Um Raed’s eyes were full of worry for her baby boy [Sanad Agency/Al Jazeera]He has been sick often since his birth, Um Raed says, her eyes wide and serious, the frustration of not being able to do more for her child apparent on her face.
“I reached full term here in the school shelter,” she recounts, “but my labour wasn’t starting, probably from the fear I was living in.
“So I would walk from here to the Kamal Adwan Hospital to get checked every day. I did that for three days – couldn’t understand why my labour wasn’t starting.”
Like thousands of other mothers in Gaza, when her labour did begin, she had to give birth in rudimentary, unsanitary conditions with no safety precautions in place simply because Gaza’s healthcare system has run out of everything.
“Since the birth, I’ve not known whether I should be focusing on my contractions or on the sound of warplanes overhead. Should I be worrying about my baby, or should I be afraid of whatever attacks are happening at that moment?
“You know, for such a young baby, he’s learned to recognise the sounds of bombing. Whenever there is bombing here, he startles and is frightened.

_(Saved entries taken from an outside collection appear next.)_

-- ==== Sys2Proof/Tests/Slice0.lean ====
section
/-! SUPPORT. Tests: the checks of WellFormed, words written out from 30_encoding.md R83, one or two vectors of
95_test_vectors.md per command, and for every statement a concrete case that meets its hypotheses. -/

namespace Sys2Proof.Tests

-- One theorem at a time: each of them is a kernel evaluation.
set_option Elab.async false

open Sys2Proof Sys2Proof.Machine

/-! ### Helpers: small states, and the state after one step -/

def withText (cs : List Char) (s : State) : State :=
  { s with mem := s.mem.writeBlock textBase (charCodes cs), textLen := word cs.length }

def withKey (cs : List Char) (s : State) : State :=
  { s with mem := s.mem.writeBlock keyBase (charCodes cs), keyLen := word cs.length }

/-- The state in an outcome; a stop gives the reset state, which no test expects. -/
def stateOf (o : Host.Outcome State Fault Refusal) : State :=
  match o with
  | .next t => t
  | .fault _ | .refused _ => State.reset

/-- One step in which the host writes a command word to CMD. -/
def command (w : Nat) (s : State) : State := stateOf (step (s.withFetchWord 32 w))

def outCodes (s : State) : List Word := (List.range s.outLen.toNat).map fun i => s.readLoc (.out i)

def traceWords (s : State) (k : Nat) : List Word := (List.finRange 16).map fun f => s.readLoc (.trace k f)

def vigState : State := withKey ['L', 'E', 'M', 'O', 'N'] (withText ['H', 'I'] State.reset)

def affState : State := { withText ['A', '!'] State.reset with affA := 5, affB := 8 }

def pfState : State := withKey ['P', 'L', 'A', 'Y', 'F', 'A', 'I', 'R'] (withText ['P', 'L'] State.reset)

def hillState : State :=
  { withText ['H', 'E'] State.reset with
    hillN := 2
    hillM := #v[3, 3, 0, 0, 0, 2, 5, 0, 0, 0, 0, 0, 99, 0, 0, 0, 0, 0, 0, 0, 0, 0, 0, 0, 0] }

/-- The configuration of V5o: rotors I II III, reflector B, positions A A U, rings A A B. -/
def enigState : State :=
  { withText ['A', 'A', 'A'] State.reset with
    engRotor := #v[1, 2, 3], engRefl := 1, engPos := #v[0, 0, 20], engRing := #v[0, 0, 1] }

/-! ### WellFormed: the one check, with a term it refuses -/

theorem test_wf_accepts_255 : Instr.wf (.vigTab 255) = true := by decide

theorem test_wf_refuses_256 : Instr.wf (.vigTab 256) = false := by decide

/-! ### Decoding: every command's word, written out from the fields RSV, ARG, UNIT, FUNC of 30_encoding.md R80 -/

theorem test_decode_nop : decode 0b0000000000000000_00000000_0000_0000#32 = .ok .nop := by decide

theorem test_decode_clr : decode 0b0000000000000000_00000000_0000_0001#32 = .ok .clr := by decide

theorem test_decode_vigEnc : decode 0b0000000000000000_00000000_0001_0000#32 = .ok .vigEnc := by decide

theorem test_decode_vigDec : decode 0b0000000000000000_00000000_0001_0001#32 = .ok .vigDec := by decide

theorem test_decode_vigTab : decode 0b0000000000000000_10000001_0001_0010#32 = .ok (.vigTab 129) := by decide

theorem test_decode_affEnc : decode 0b0000000000000000_00000000_0010_0000#32 = .ok .affEnc := by decide

theorem test_decode_affDec : decode 0b0000000000000000_00000000_0010_0001#32 = .ok .affDec := by decide

theorem test_decode_affInv : decode 0b0000000000000000_00000000_0010_0010#32 = .ok .affInv := by decide

theorem test_decode_pfEnc : decode 0b0000000000000000_00000000_0011_0000#32 = .ok .pfEnc := by decide

theorem test_decode_pfDec : decode 0b0000000000000000_00000000_0011_0001#32 = .ok .pfDec := by decide

theorem test_decode_pfMat : decode 0b0000000000000000_00000000_0011_0010#32 = .ok .pfMat := by decide

theorem test_decode_hillEnc : decode 0b0000000000000000_00000000_0100_0000#32 = .ok .hillEnc := by decide

theorem test_decode_hillDec : decode 0b0000000000000000_00000000_0100_0001#32 = .ok .hillDec := by decide

theorem test_decode_hillInv : decode 0b0000000000000000_00000000_0100_0010#32 = .ok .hillInv := by decide

theorem test_decode_enigRun : decode 0b0000000000000000_00000000_0101_0000#32 = .ok .enigRun := by decide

I don’t think babies this young should recognise danger in this way.”
On October 9, Israel strengthened its siege over Gaza, denying food, water and medicines to its people, including one million children, about a third of whom are under the age of five.
Newborns are the most vulnerable because their mothers often are not getting enough calories to be able to nurse them and baby formula is in short supply.
Asked what she wishes for her baby boy, Um Raed replies “vaccines”.
In the longer run, she says, she wishes what any mother would wish for her child, that Raed grows up in a healthy environment, in peace and not suffering from want and not learning about war at such a young age.
However, the three mothers agree: This is the reality of war that thousands of babies are being born into, with no end in sight.
As much as they wish for the best for their babies, they also fear what may happen to them as Israel continues its assault on Gaza.